Git Clone vs cp -R --> WTF?

I knew git was fast, and I even knew it was faster than a lot of plain linux local file operations. Still, this still blew me away:

  rsanheim@ares:~/src/personal/oss $ du -hd 0 insoshi/
  26M	insoshi/

  rsanheim@ares:~/src/personal/oss $ time git clone insoshi/ /tmp/insoshi
  Initialize /tmp/insoshi/.git
  Initialized empty Git repository in /private/tmp/insoshi/.git/
  Checking out files: 100% (2193/2193), done.

  real	0m3.826s
  user	0m0.251s
  sys	0m0.658s

  rsanheim@ares:~/src/personal/oss $ time cp -R insoshi/ /tmp/insoshi_cp

  real	0m9.065s
  user	0m0.114s
  sys	0m1.442s

Ok, so a 26 meg repo takes almost three times as long to copy via a recursive cp than a local git clone. Thats a fairly small repo, lets try something bigger:

  rsanheim@ares:~/src/relevance $ du -hd 0 rails
  75M	rails

  rsanheim@ares:~/src/relevance $ time git clone rails /tmp/rails2
  Initialize /tmp/rails2/.git
  Initialized empty Git repository in /private/tmp/rails2/.git/

  real	0m2.321s
  user	0m0.151s
  sys	0m0.465s

  rsanheim@ares:~/src/relevance $ time cp -R rails/ /tmp/rails

  real	0m7.133s
  user	0m0.067s
  sys	0m1.505s

The rails repo at 75 megs is still ~ 3 times faster.
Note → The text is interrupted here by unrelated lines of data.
/-! ### Ethernet -/

/-- Ethernet (R322 to R327, R329 to R332, R334, R336): a frame for a queue pair of the port is kept, an address query for
the port answered, a bad or foreign frame counted, an unsupported request whose turn it is NAKed; the one kept WRITE, READ,
atomic or whole control message whose turn it is becomes a request of its host's flow, and the packet's PSN is passed; the
first packet after a gap is NAKed once and a duplicate WRITE or SEND ACKed again; an acknowledgement ends the answer it
covers, an RNR NAK has it wait and be sent again, a fatal NAK ends the queue pair, and a timeout sends again until RETRY;
queue pairs and ports change state as written; the management queue pair reads a register under its key and NAKs without
one. -/
def Obligations.EthernetPacketsBecomeRequests : Prop :=
  ∀ (s : State) (port : Fin 4) (qi : Nat) (p : RocePacket) (since clk : Nat),
    (∀ n, n < 32 → fillPhase s n = false ∨ (partGet s n).qpsEnded = true) →
    let q := qpGet s qi
    let psn := p.psn.toNat
    let key := flowNat q.part true q.host
    let L := loadOf (seenClk s clk)
    let H := headroomFor s key none
    let leaves := fun (m : Qp) (x : RocePacket) (l h : Nat) => Output.roce m.port (nextHop m) (bthBytes x l h) x l h
    let up := s.eth.ports.length = 4 ∧ (ethPort s port).state = 2
    let kept := qi < 4096 ∧ p.destQp.toNat = 0x1000 + qi ∧ s.eth.kept = [((port.val, since), p)]
    let live := q.state = 1 ∧ p.pkey.toNat % 2 ^ 15 = 2 ^ 15 - 1
    let turn := kept ∧ live ∧ q.epsn = psn ∧ ethEnc s q.part = false ∧ q.host < 4096 ∧ isFenced s true q.host = false ∧
      (partGet s q.part).st = .active ∧ isConf s q.part = false ∧
      ((allotOf s.img.layout key).map (·.allot)).getD 0 ≠ 0 ∧ (flowGet s key).limitNow ≠ 0 ∧
      policerOf s.img.layout key = none ∧ (flowGet s key).queue = []
    let takes := fun (c : Instr) (o : Origin) (P : State → Packet → Prop) => ∃ t k, exec c s = .next t ∧ t.eth.kept = [] ∧
      (flowGet t key).queue = [{ req := { pkt := k, origin := o, colour := dscpColour p.dscp.toNat, arrived := clk, life := q.life }, deferred := false }] ∧
      k.src = BitVec.ofNat 12 q.host ∧ k.part = BitVec.ofNat 5 q.part ∧ P t k
    (∀ f : EthFrame,
      ((ethPort s port).state ≠ 2 → exec (.ethFrameReceive port f) s = .next s) ∧
      (up → f.fcsGood = false → ∃ t, exec (.ethFrameReceive port f) s = .next t ∧ Touches { eth := true } s t ∧
        ethPort t port = { ethPort s port with fcs := min 65535 ((ethPort s port).fcs + 1) }) ∧
      (up → f.fcsGood = true → f.length ≤ 4352 → f.tags ≤ 1 →
        (∀ a, f.content = .arpRequest a ∨ f.content = .neighbourSolicitation a → ethOwns s port a = true →
          exec (.ethFrameReceive port f) s = .next { s with out := s.out ++ [.neighbour port a] }) ∧
        (∀ n, f.content = .roce p → f.udpPort = 4791 → ethOwns s port f.destIp = true → qpIndex p.destQp.toNat = some n →
          (qpGet s n).port = port.val →
          (n = 4096 → qpPeer (qpGet s n) = f.srcIp.toNat ∧ (nextHop (qpGet s n)).mac = f.srcMac.toNat) →
          (roceKind p.opcode.toNat ∈ [.write, .read, .atomic, .send, .ack] → exec (.ethFrameReceive port f) s =
            .next { s with eth := { s.eth with kept := s.eth.kept ++ [((port.val, s.td.now), p)] } }) ∧
          (roceKind p.opcode.toNat = .response → exec (.ethFrameReceive port f) s = .next s) ∧
          (roceKind p.opcode.toNat = .unsupported → n = qi → qi < 4096 → s.eth.kept = [] → live → q.epsn = psn → q.order = [] →
            ∃ t, exec (.ethFrameReceive port f) s = .next t ∧ t.eth.kept = [] ∧ (qpGet t qi).state = 2 ∧
              (qpGet t qi).cause = 1 ∧ t.out = s.out ++ [leaves q (rocePacket q 0x11 psn 0x61 []) (loadOf s) H])) ∧
        (f.content = .roce p →
          (ethOwns s port f.destIp = false ∨ f.udpPort ≠ 4791 ∨ qpIndex p.destQp.toNat = none ∨
            (p.destQp = 2 ∧ (nextHop (qpGet s 4096)).mac ≠ f.srcMac.toNat)) →
          ∃ t, exec (.ethFrameReceive port f) s = .next t ∧ Touches { eth := true } s t ∧
            ethPort t port = { ethPort s port with other := min 65535 ((ethPort s port).other + 1) }))) ∧
    (turn → roceKind p.opcode.toNat = .write →
      let first := decide (p.opcode = 0x06 ∨ p.opcode = 0x0A)
      let last := decide (p.opcode = 0x08 ∨ p.opcode = 0x0A)
      let va := if first then p.va.toNat else q.wrAddr
      let rkey := if first then p.rkey.toNat else q.wrKey
      let left := if first then p.dmaLen.toNat else q.wrLeft
      q.msg = (if first then 0 else 1) → left ≤ 2 ^ 24 → (left = 0 ∨ keyOk s q rkey va left = true) →
      (if last then p.payload.length = left ∧ left ≤ roceData s q
        else p.payload.length = roceData s q ∧ roceData s q < left) →
      takes (.rdmaWrite clk) (.ethWrite qi psn (last || p.ackReq) last false) (fun t k => pktOp k = .wr ∧
        k.payload = p.payload ∧ k.addr = BitVec.ofNat 52 (if left = 0 then nowhere q else va) ∧ qpGet t qi = { q with
          epsn := (psn + 1) % 2 ^ 24, gap := false, order := q.order ++ [{ psn := psn }], msg := if last then 0 else 1
          wrAddr := va + p.payload.length, wrKey := rkey, wrLeft := left - p.payload.length })) ∧
    (turn → roceKind p.opcode.toNat = .read → q.msg = 0 → q.outstanding < 16 → p.dmaLen.toNat ≤ 2 ^ 24 →
      (p.dmaLen = 0 ∨ keyOk s q p.rkey.toNat p.va.toNat p.dmaLen.toNat = true) →
      takes (.rdmaRead clk) (.ethRead qi psn) (fun t k => pktOp k = .rd ∧ readLen k = p.dmaLen.toNat ∧
        k.addr = BitVec.ofNat 52 (if p.dmaLen = 0 then nowhere q else p.va.toNat) ∧ qpGet t qi = { q with
          epsn := (psn + readPackets (mtuBytes q) p.dmaLen.toNat) % 2 ^ 24, gap := false
          order := q.order ++ [{ psn := psn, slot := true }], outstanding := q.outstanding + 1 })) ∧
    (turn → roceKind p.opcode.toNat = .atomic → q.msg = 0 → q.outstanding < 16 → p.va.toNat % 8 = 0 →
      keyOk s q p.rkey.toNat p.va.toNat 8 = true →
      takes (.rdmaAtomic clk) (.ethAtomic qi psn) (fun t k => pktOp k = .atom ∧ k.addr = BitVec.ofNat 52 p.va.toNat ∧
        k.arg = (if p.opcode = 0x13 then 2 else 0) ∧
        k.payload = leBytes 8 p.swapAdd.toNat ++ leBytes 8 (if p.opcode = 0x13 then p.compare.toNat else 0) ∧
        (qpGet t qi).epsn = (psn + 1) % 2 ^ 24 ∧ (qpGet t qi).outstanding = q.outstanding + 1 ∧
        (qpGet t qi).order = q.order ++ [{ psn := psn, slot := true }])) ∧
    (turn → p.opcode = 0x04 → q.msg = 0 → p.payload.length = 32 → q.order = [] →
      takes (.controlSend clk) (.ethControl qi psn (fieldAt p.payload 4 4)) (fun t k =>
        (match controlOf q p.payload with
          | some (o, addr, base) => pktOp k = o ∧ k.addr = BitVec.ofNat 52 addr ∧ k.aux = BitVec.ofNat 64 base
          | none => pktOp k = .flush ∧ k.addr = BitVec.ofNat 52 (nowhere q)) ∧
        (qpGet t qi).epsn = (psn + 1) % 2 ^ 24 ∧ (qpGet t qi).asked = q.asked ++ [{ psn := psn }] ∧
        t.out = s.out ++ [leaves q (rocePacket q 0x11 psn 0x1F []) L H])) ∧
    (∀ c k, kept → live → q.order = [] →
      (k, c) ∈ [(RoceKind.write, Instr.rdmaWrite clk), (.read, .rdmaRead clk), (.atomic, .rdmaAtomic clk), (.send, .controlSend clk)] →
      roceKind p.opcode.toNat = k →
      (q.gap = false → 0 < ringDist q.epsn psn (2 ^ 24) → ringDist q.epsn psn (2 ^ 24) < 2 ^ 23 →
        ∃ t, exec c s = .next t ∧ t.eth.kept = [] ∧ qpGet t qi = { q with gap := true, seqErr := min 65535 (q.seqErr + 1) } ∧
          t.out = s.out ++ [leaves q (rocePacket q 0x11 q.epsn 0x60 []) L H]) ∧
      (q.gap = true → 0 < ringDist q.epsn psn (2 ^ 24) → ringDist q.epsn psn (2 ^ 24) < 2 ^ 23 →
        ∃ t, exec c s = .next t ∧ t.eth.kept = [] ∧ qpGet t qi = q ∧ t.out = s.out) ∧
      (2 ^ 23 ≤ ringDist q.epsn psn (2 ^ 24) → q.again = [] → p.opcode ∈ [0x08, 0x0A, 0x02, 0x04] →
        ∃ t, exec c s = .next t ∧ t.eth.kept = [] ∧ qpGet t qi = q ∧
          t.out = s.out ++ [leaves q (rocePacket q 0x11 psn 0x1F []) L H])) ∧
    (kept → live → roceKind p.opcode.toNat = .ack → bitsOf p.syndrome.toNat 5 2 = 3 → p.syndrome.toNat % 32 ≠ 0 →
      ∃ t, exec .ethAckReceive s = .next t ∧ t.eth.kept = [] ∧ (qpGet t qi).state = 2 ∧ (qpGet t qi).cause = 2 ∧
        (qpGet t qi).answers = [] ∧ t.out = s.out) ∧
    (∀ a : CtrlAnswer, q.answers = [a] → qi < 4096 → ethEnc s q.part = false →
      let resent := leaves q { rocePacket q 0x04 a.psn 0 a.bytes with ackReq := true } (loadOf s) (headroomFor s key a.taken)
      (kept → live → roceKind p.opcode.toNat = .ack → a.psn = psn →
        (bitsOf p.syndrome.toNat 5 2 = 0 → ∃ t, exec .ethAckReceive s = .next t ∧ t.eth.kept = [] ∧
          qpGet t qi = { q with answers := [] } ∧ t.out = s.out) ∧
        (bitsOf p.syndrome.toNat 5 2 = 1 → q.rnrRetry = 7 → ∃ t, exec .ethAckReceive s = .next t ∧
          (qpGet t qi).answers = [{ a with rnrWait := true }] ∧ t.out = s.out) ∧
        (bitsOf p.syndrome.toNat 5 2 = 3 → p.syndrome.toNat % 32 = 0 → a.retries < q.retry → ∃ t,
          exec .ethAckReceive s = .next t ∧ (qpGet t qi).answers = [{ a with retries := a.retries + 1, sent := true }] ∧
          t.out = s.out ++ [resent])) ∧
      (∀ n : Fin 4096, n.val = qi → q.state = 1 →
        (a.rnrWait = false → a.retries < q.retry → ∃ t, exec (.ethAckTimeout n) s = .next t ∧
          (qpGet t qi).answers = [{ a with retries := a.retries + 1, sent := true }] ∧ t.out = s.out ++ [resent]) ∧
        (a.rnrWait = false → q.retry ≤ a.retries → ∃ t, exec (.ethAckTimeout n) s = .next t ∧ (qpGet t qi).state = 2 ∧
          (qpGet t qi).cause = 3 ∧ t.out = s.out) ∧
        (a.rnrWait = true → exec (.ethAckTimeout n) s = .next s ∧ ∃ t, exec (.ethRnrResend n) s = .next t ∧
          (qpGet t qi).answers = [{ a with rnrWait := false, rnrRetries := a.rnrRetries + 1, sent := true }] ∧
          t.out = s.out ++ [resent]))) ∧
    (∀ n : Fin 4097, n.val = qi →
      (∃ t, exec (.ethQpStateWrite n 0) s = .next t ∧ Touches { eth := true } s t ∧ (qpGet t qi).state = 0 ∧
        (qpGet t qi).answers = [] ∧ (qpGet t qi).order = [] ∧ (qpGet t qi).outstanding = 0 ∧ (qpGet t qi).epsn = q.rpsn ∧
        (qpGet t qi).npsn = q.spsn ∧ (qpGet t qi).life = q.life + 1) ∧
      (q.state = 0 → (qi = 4096 ∨ (partGet s q.part).st = .active ∧ (allotOf s.img.layout key).isSome = true) →
        ∃ t, exec (.ethQpStateWrite n 1) s = .next t ∧ Touches { eth := true } s t ∧ (qpGet t qi).state = 1 ∧
          (qpGet t qi).cause = 0 ∧ (qpGet t qi).epsn = q.rpsn) ∧
      (q.state = 0 → qi < 4096 → ((partGet s q.part).st ≠ .active ∨ allotOf s.img.layout key = none) →
        ∃ t, exec (.ethQpStateWrite n 1) s = .next t ∧ Touches { eth := true } s t ∧ qpGet t qi = { q with cause := 5 }) ∧
      (q.state ≠ 0 → exec (.ethQpStateWrite n 1) s = .next s) ∧
      exec (.ethQpStateWrite n 2) s = .next s ∧ exec (.ethQpStateWrite n 3) s = .next s) ∧
    (s.eth.ports.length = 4 →
      (∀ v : BitVec 2, v ≠ 3 → v.toNat ≠ (ethPort s port).phy → ∃ t, exec (.ethPhyWrite port v) s = .next t ∧
        Touches { eth := true } s t ∧ ethPort t port = { ethPort s port with phy := v.toNat, state := 1 }) ∧
      (∀ v : BitVec 2, v = 3 ∨ v.toNat = (ethPort s port).phy → exec (.ethPhyWrite port v) s = .next s) ∧
      ((ethPort s port).state = 1 → ∃ t, exec (.ethPortTrainingDone port) s = .next t ∧ Touches { eth := true } s t ∧
        ethPort t port = { ethPort s port with state := 2 }) ∧
      ((ethPort s port).state = 2 → ∃ t, exec (.ethPortLinkLoss port) s = .next t ∧ Touches { eth := true } s t ∧
        ethPort t port = { ethPort s port with state := 1 })) ∧
    (p.destQp.toNat = 2 → s.eth.kept = [((port.val, since), p)] → pathRuns s .mgmtQp = true →
      let m := qpGet s 4096
      m.state = 1 → p.pkey.toNat % 2 ^ 15 = 2 ^ 15 - 1 → m.epsn = psn → m.msg = 0 → m.order = [] →
      (s.sec.mgmtKey = none → roceKind p.opcode.toNat ≠ .ack → ∃ t, exec (.mgmtQpAccess clk) s = .next t ∧
        t.out = s.out ++ [leaves m (rocePacket m 0x11 psn 0x62 []) 0 0] ∧ t.mgmt = s.mgmt ∧ t.eth.kept = []) ∧
      (∀ k, s.sec.mgmtKey = some k → p.opcode = 0x0C → p.dmaLen = 4 → p.va.toNat % 4 = 0 → p.va.toNat + 4 ≤ 2 ^ 25 →
        let s0 := seenClk s clk
        let s1 := noteEthWait { s0 with eth := { s0.eth with kept := [] } } port.val (s0.td.now - since)
        let word := (readReg s1 .mgmtQp p.va.toNat 4 clk).2
        let r := rocePacket m 0x10 psn 0x1F (leBytes 4 word.toNat)
        let body := sealBytes k 0x4000 (s.td.boot * 2 ^ 32 + s.sec.mgmtCounter) (roceAad r) r.payload
        ∃ t, exec (.mgmtQpAccess clk) s = .next t ∧ (qpGet t 4096).epsn = (psn + 1) % 2 ^ 24 ∧
          t.out = s.out ++ [leaves m { r with payload := body } 0 0] ∧ t.sec.mgmtCounter = s.sec.mgmtCounter + 1))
Obviously, this is not scientific at all, but the point is pretty clear. Git is doing some magic that lets it move files around locally 2 to 3 times faster than a plain copy. From looking at the man page, I would guess it has something to do with git using hardlinks for things in .git/objects when cloning locally. My linux fu falls down a bit here – what are the ramifications of using hard links versus doing a “real” copy?

(This also makes me want to try out gitbak even more…)